Exercise inputs:
-- ==== Sys2Proof/Tests/Slice0.lean ====
section
/-! SUPPORT. Tests: an ill-formed command for every check of WellFormed, worked examples of the manual with the values it prints, the
queue, and for every statement a state and operands that meet the hypotheses of each of its clauses (witness_<statement>). -/

namespace Sys2Proof.Tests

set_option linter.unusedVariables false
set_option maxRecDepth 20000
set_option Elab.async false

open Sys2Proof Sys2Proof.Machine

/-- Carry out one command; where it stops, the state stays. -/
def after (c : Instr) (s : State) : State := match exec c s with | .next t => t | _ => s

/-! ### Ill-formed commands -/

theorem test_wf_address : (Instr.registerWrite 0 0x42 0 0).wf = false := by decide
theorem test_wf_access_error : (Instr.accessError 0 0x40 4 true).wf = false := by decide +kernel
theorem test_wf_page : (Instr.pageLock 0 0xFFF).wf = false := by decide +kernel
theorem test_wf_engine : (Instr.erst 0 0x000 0).wf = false := by decide +kernel
theorem test_wf_counters : (Instr.cntSnap 0 0x001 0).wf = false := by decide +kernel
theorem test_wf_window : (Instr.tblRead 0 0x000 0).wf = false := by decide +kernel
theorem test_wf_transmitter : (Instr.terminationDetect 48 true).wf = false := by decide +kernel
theorem test_wf_duplex : (Instr.breathRx 3).wf = false := by decide +kernel
theorem test_wf_errors_within_bits : (Instr.prbsSat 3 10 11 0).wf = false := by decide
theorem test_wf_ploam_length : (Instr.snResponse 0 0 0 (List.replicate 47 0) 0).wf = false := by decide +kernel
theorem test_wf_codewords : (Instr.burstDecode 0 ⟨1, 1, 0, 0, 1, 0, 0⟩ [] none).wf = false := by decide
theorem test_wf_item_length (d : List Byte) (h : d.length = 16384) : wfItem (.frame 0 0 true d 0) = false := by
  show decide (d.length < 2 ^ 14) = false
  rw [h]; rfl
theorem test_wf_margin : (Instr.mapSeal 0 65536).wf = false := by decide
theorem test_wf_buffers : (Instr.alloc 0 128 0 0 0).wf = false := by decide
theorem test_wf_handle : (Instr.release (2 ^ 24) 0).wf = false := by decide
theorem test_wf_tree : (Instr.tmDequeue true 16 0).wf = false := by decide
theorem test_wf_holders : (Instr.share 5 0 0 0).wf = false := by decide
theorem test_wf_granule : (Instr.dramRequest 0 true 224 64 none none 0).wf = false := by decide
theorem test_wf_dram_data : (Instr.dramRequest 0 true 0 32 (some [1]) none 0).wf = false := by decide
theorem test_wf_scrub : (Instr.dramScrub (2 ^ 26 + 1) []).wf = false := by decide
theorem test_wf_slot : (Instr.ringDoorbell 0 0 none [List.replicate 16385 0]).wf = false := by
  show [List.replicate 16385 (0 : Byte)].all (fun d => decide (d.length ≤ 16384)) = false
  rw [List.all_cons, List.length_replicate]; decide
theorem test_wf_aperture : (Instr.apertureAccess 0 0xFFFFFFF none 2 [] false).wf = false := by decide
theorem test_wf_aperture_length : wfAperture 0 none 0 = false := by decide
theorem test_wf_doe (l : List Word) (h : l.length = 2048) : (Instr.doeReply (some l)).wf = false := by
  show decide (l.length < 2048) = false
  rw [h]; rfl
theorem test_wf_trace (l : List (BitVec 16)) (h : l.length = 65537) : (Instr.traceDone 0 l 0 [] 0).wf = false := by
  show decide (l.length ≤ 65536) = false
  rw [h]; rfl
theorem test_wf_packet : (Instr.ulRxPacket 0 [1, 2, 3] 0 0 0).wf = false := by decide
theorem test_wf_sms : (Instr.smsRead 0xFF 2).wf = false := by decide

/-! ### The queue -/

/-- Hypotheses of StepRunsFrontCommand, StepKeepsCanon, NothingTakenBack and OnlyMalformedRequestsStop. -/
theorem witness_step :
    (∃ (s : State) (c : Instr) (r : List Instr), s.pending = c :: r) ∧
    (∃ s : State, s.pending = [] ∧ s.bit pLK F.LK_RSD_JRNL_ACTIVE = false) ∧
    (∃ s : State, s.pending = [] ∧ s.bit pLK F.LK_RSD_JRNL_ACTIVE = true ∧ s.en pLK = true ∧ s.bit pLK F.ST_READY = true ∧
      s.get pLK F.LK_RSD_JRNL_CURSOR < lkSize (s.get pLK F.LK_RSD_JRNL_TID)) ∧
    (∃ s t : State, s.Canon ∧ step s = .next t) ∧ (∃ c : Instr, c.wf = true) ∧
    (∃ (s : State) (c : Instr), exec c s = .fault .dramAddress) :=
  ⟨⟨{ State.reset with pending := [.avsLoop] }, .avsLoop, [], rfl⟩, ⟨State.reset, rfl, by decide +kernel⟩,
   ⟨((State.reset.putBit pLK F.LK_RSD_JRNL_ACTIVE true).putBit pLK F.PAGE_EN true).putBit pLK F.ST_READY true, by decide +kernel⟩,
   ⟨State.reset, State.reset, by decide +kernel, rfl⟩, ⟨.avsLoop, rfl⟩, ⟨State.reset, .dramRequest 0 true 16 32 none none 0, rfl⟩⟩

theorem test_step_takes_the_front :
    step { State.reset with pending := [.thermtrip, .avsLoop] } = exec .thermtrip { State.reset with pending := [.avsLoop] } := rfl
theorem test_idle : step State.reset = .next State.reset := rfl

/-! ### Worked examples of the manual -/

/-- "A warming forwarding section": FS at 372 ps, VREQ 750 mV. -/
def warm : State :=
  let s := ((State.reset.putBit pgDV F.DV_AVS_CTRL_EN true).put pgDV F.DV_AVS_CTRL_VMAX 900).put pgDV F.DV_AVS_STATUS_VREQ 0x2EE
  let s := ({ s with dev := { s.dev with avsV := 750 } } : State).put pgPW F.PW_STATE_STATE 0
  after (.pitchMeasure 6 372 false) (after (.pitchMeasure 6 378 false) s)
theorem test_warm_pitch : warm.busRead 0 (pgDV + 0x118) = 0x017A0174 := by decide +kernel
theorem test_warm_request : (after .avsLoop warm).dev.avsFlight = some 755 := by decide +kernel
theorem test_warm_vreq : (after (.avsTransactionEnd true 755) (after .avsLoop warm)).get pgDV F.DV_AVS_STATUS_VREQ = 0x2F3 := by decide +kernel

/-- "A stale map on PE29": the source is 1,705, and software reads down the tree through PF1. -/
def stale : State :=
  let s := after (.worldChange 0 (BitVec.ofNat 12 (0x530000 / 4096)) false) (State.reset.put pgPW F.PW_STATE_STATE 0)
  (after (.registerWrite 0 0x530018 0x20 0) (after (.registerWrite 0 0x92E4 0x28 0) s)).raise 0x530000 5
theorem test_stale_sum : stale.busRead 1 0x2040 = 0x8 := by decide +kernel
theorem test_stale_word : stale.busRead 1 0x2048 = 0x200000 := by decide +kernel
theorem test_stale_mirror : stale.busRead 1 0xB114 = 0x200 := by decide +kernel
theorem test_stale_pend : stale.busRead 1 0x530014 = 0x20 := by decide +kernel
theorem test_stale_map : stale.busRead 1 0x92E4 = 0x28 := by decide +kernel
theorem test_stale_clear : (after (.evtPendClear 1 (BitVec.ofNat 12 (0x530000 / 4096)) 0x20) stale).busRead 1 0x2040 = 0 := by decide +kernel

/-- "PRBS31Q soak on ULN5": the snapshot of 127.5 Tb. -/
def soak : State :=
  let s := (State.reset.put pgPW F.PW_STATE_STATE 0).modLane 101 (fun l => { l with test := true })
  let s := (s.put (pgLN 101) F.LN_PRBS_CTRL_MODE 1).putBit (pgLN 101) F.LN_PRBS_STAT_SYNC true
  after (.prbsSnapshot 0 101 127500000000000 38250000 37900000) s
theorem test_soak_bits_lo : soak.busRead 0 (0xE5000 + 0x068) = 0xE8357800 := by decide +kernel
theorem test_soak_bits_hi : soak.busRead 0 (0xE5000 + 0x06C) = 0x73F5 := by decide +kernel
theorem test_soak_berr : soak.busRead 0 (0xE5000 + 0x070) = 0x0247A610 := by decide +kernel

/-- "Acquiring a terminal 14 km out": PE20 with LMIN 2.0 km, LMAX 22.0 km and profile 4. -/
def pe20 : State :=
  let e := eput (eput (eput (eput (eput 0 bEN 1) bPRE 256) bDLEN 1) bRATE 2) bGUARD 40
  let s := ((State.reset.put pgPW F.PW_STATE_STATE 0).setEnt (pgPE 20 4) 0 4 e).put (pgPE 20 7) F.PE_ACT_CFG_PROF 4
  ((s.put (pgPE 20 7) F.PE_ACT_REACH_LMIN 20).put (pgPE 20 7) F.PE_ACT_REACH_LMAX 220).put (pgPE 20 4) F.PE_US_CFG_WIN 8
theorem test_pe20_a : pe20.snA 20 = 53692 * 62208 := by decide +kernel
theorem test_pe20_qw : pe20.busRead 0 (pgPE 20 7 + 0x0D0) = 0x3C1FD := by decide +kernel
theorem test_pe20_rqw : pe20.busRead 0 (pgPE 20 7 + 0x0D4) = 0xBC8D := by decide +kernel

/-- The plan of R181 for it: fixed bursts end at TU 113 of frame j; map j + 5, StartTime 27,920 TU, a silence of 95,832 TU that ends at
TU 47,345 of frame j + 1. -/
theorem test_pe20_plan :
    planOne pe20 20 100 113 { kind := 0, prof := 4, ofs := pe20.snA 20, len := pe20.snQw 20 } =
      .plan 105 (some { kind := 0, ctx := 0, prof := 4, st := 27920, ofs := 53692 * 62208, len := pe20.snQw 20 })
        [{ sfc := 100, start := 113, len := 48600 - 113, kind := 0 }, { sfc := 101, start := 0, len := 47345, kind := 0 }] := by decide +kernel
theorem test_pe20_silence : 48600 - 113 + 47345 = 95832 := by decide

/-- "A congested frame on PE13", ready to build the map of frame 7. -/
def pe13 : State :=
  let pr (rate : Nat) : Entry := BitVec.ofNat _ (0x80110000 + rate * 2 ^ 24 + 256 + 32 * 2 ^ 32)
  let cx (s : State) (p : Nat × Nat) : State :=
    mput 13 p.1 mPROFILE p.2 (s.setEnt (pgPE 13 7) 1 p.1 (eput (eput 0 cST 6) cLEVEL 2))
  let al (s : State) (a : Nat × List Nat) : State :=
    let e := a.2.zipIdx.foldl (fun v p => v + p.1 * 2 ^ (32 * p.2)) (2 ^ 511)
    fillAlloc 13 a.1 (s.setEnt (pgGP 13) 0 a.1 (BitVec.ofNat _ e))
  let w (id onu ty dbru : Nat) : Nat := 0x80000000 + dbru * 2 ^ 29 + ty * 2 ^ 26 + onu * 2 ^ 16 + id
  let s := (State.reset.setEnt (pgPE 13 4) 0 0 (pr 0)).setEnt (pgPE 13 4) 0 2 (pr 1)
  let s := [(3, 0), (7, 0), (9, 2), (12, 0), (15, 0), (20, 0)].foldl cx s
  let s := [(0, [w 1100 3 0 0, 250]), (1, [w 1200 7 4 1, 0, 12500, 0, 125000, 40000]),
      (2, [w 1300 9 1 1, 0, 62500, 16000, 62500, 0, 20000]), (3, [w 1400 12 2 1, 4 * 2 ^ 24, 0, 0, 1250000, 400000, 400000]),
      (4, [w 1500 15 2 1, 2 ^ 24, 0, 0, 1250000, 400000, 400000]),
      (5, [w 1600 20 3 1, 2 ^ 24, 0, 0, 6220800, 1000000, 500000])].foldl al s
  s.modGp 13 (fun g => { g with core := { g.core with dbruAt := [(5, 1)] }, reqs := [{ kind := 3, len := 50000 * qUnit }],
                                hints := [{ ctx := 1, target := 1, at_ := 15552, bytes := 12000 }] })
theorem test_pe13_map : (buildMap pe13 13 7).map.bursts.map (fun x => (x.onu, x.start, x.size)) =
    [(3, 0, 113), (7, 19553, 927), (9, 20480, 2432), (12, 22912, 20806), (15, 43718, 4882)] := by decide +kernel
theorem test_pe13_deficit : (buildMap pe13 13 7).core.dc = [(3, 14236)] ∧ (buildMap pe13 13 7).map.structs = 5 := by decide +kernel

/-- "DS1 crosses 85 °C under load": PC40 owes 6 refreshes. -/
def ds1 : State :=
  after (.tempSense 1 85 9) { State.reset with dm := { State.reset.dm with debts := sset 0 [] 40 6 } }
theorem test_ds1_stat : ds1.get pDM (F.DM_REF_STAT_TEMP.ix 1) = 85 ∧ ds1.bit pDM (F.DM_REF_STAT_X2.ix 1) = true ∧
    ds1.get pDM (F.DM_REF_STAT_CATCHUP_MAX.ix 1) = 4 ∧ sget 0 ds1.dm.debts 40 = 8 := by decide +kernel
theorem test_ds1_raised : ds1.pends pDM 0 = true ∧ ds1.count pDM C.DM_CATCHUPS = 1 := by decide +kernel
theorem test_ds1_cooler : sget 0 (after (.tempSense 1 82 10) ds1).dm.debts 40 = 4 := by decide +kernel

/-- "A cut feeder on PE12": a pulse has left 252 on the account, the laser lights through a shorted TXDIS at 12.6 mW. -/
def pe12 : State :=
  let f := fun (s : State) => s.setReg (pmPg 12 + 0x22C + 64 * pmK 12) 0x40000000
  let s := pmput 12 F.PM_ALS_CFG_PWR 126 (pmput 12 F.PM_ALS_CFG_EN 1 (f (State.reset.put pgPW F.PW_STATE_STATE 0)))
  let s := pmput 12 F.PM_ALS_STAT_CAUSE 1 (pmput 12 F.PM_ALS_STAT_STATE 2 s)
  (s.modAls 12 (fun a => { a with reads := true, account := [(9, 25200), (10, 14742)] })).put (pmPg 12) ⟨F.PM_DDM1_TXP.off + 64 * pmK 12, 15, 0, 0⟩ 126000
theorem test_pe12_registers : pmPg 12 = 0x52000 ∧ 0x200 + 64 * pmK 12 = 0x300 := by decide +kernel
theorem test_pe12_overblow : (after (.alsAccount 12 11) pe12).busRead 0 0x52324 = 0x94000000 := by decide +kernel
theorem test_pe12_account : (after (.alsAccount 12 11) pe12).busRead 0 0x52328 = 0x190 := by decide +kernel

/-- "Opening, then closing the zone": the notice of PE12 targets the first superframe boundary at least 16 frames ahead. -/
theorem test_zone_target : boundaryAfter 1000004 16 = 1000024 := by decide +kernel

/-- The margin table of R194 as reset leaves it. -/
theorem test_margin_words : Config.marginResetWord 1 = 0x01A90000 ∧ Config.marginResetWord 15 = 0x0ACC0032 := by decide

/-! ### Witnesses, chapter 01 -/

namespace C01

abbrev z : State := State.reset
def avs (f : Dev → Dev) : State := let s := (z.put pgPW F.PW_STATE_STATE 0).putBit pgDV F.DV_AVS_CTRL_EN true; { s with dev := f s.dev }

Instructions to follow: Starting at the line above that contains "let s := (State.reset.put", write out each line exactly until the line that contains "((s.put (pgPE 20" has been written, and stop there.

Response below:
  let s := (State.reset.put pgPW F.PW_STATE_STATE 0).modLane 101 (fun l => { l with test := true })
  let s := (s.put (pgLN 101) F.LN_PRBS_CTRL_MODE 1).putBit (pgLN 101) F.LN_PRBS_STAT_SYNC true
  after (.prbsSnapshot 0 101 127500000000000 38250000 37900000) s
theorem test_soak_bits_lo : soak.busRead 0 (0xE5000 + 0x068) = 0xE8357800 := by decide +kernel
theorem test_soak_bits_hi : soak.busRead 0 (0xE5000 + 0x06C) = 0x73F5 := by decide +kernel
theorem test_soak_berr : soak.busRead 0 (0xE5000 + 0x070) = 0x0247A610 := by decide +kernel

/-- "Acquiring a terminal 14 km out": PE20 with LMIN 2.0 km, LMAX 22.0 km and profile 4. -/
def pe20 : State :=
  let e := eput (eput (eput (eput (eput 0 bEN 1) bPRE 256) bDLEN 1) bRATE 2) bGUARD 40
  let s := ((State.reset.put pgPW F.PW_STATE_STATE 0).setEnt (pgPE 20 4) 0 4 e).put (pgPE 20 7) F.PE_ACT_CFG_PROF 4
  ((s.put (pgPE 20 7) F.PE_ACT_REACH_LMIN 20).put (pgPE 20 7) F.PE_ACT_REACH_LMAX 220).put (pgPE 20 4) F.PE_US_CFG_WIN 8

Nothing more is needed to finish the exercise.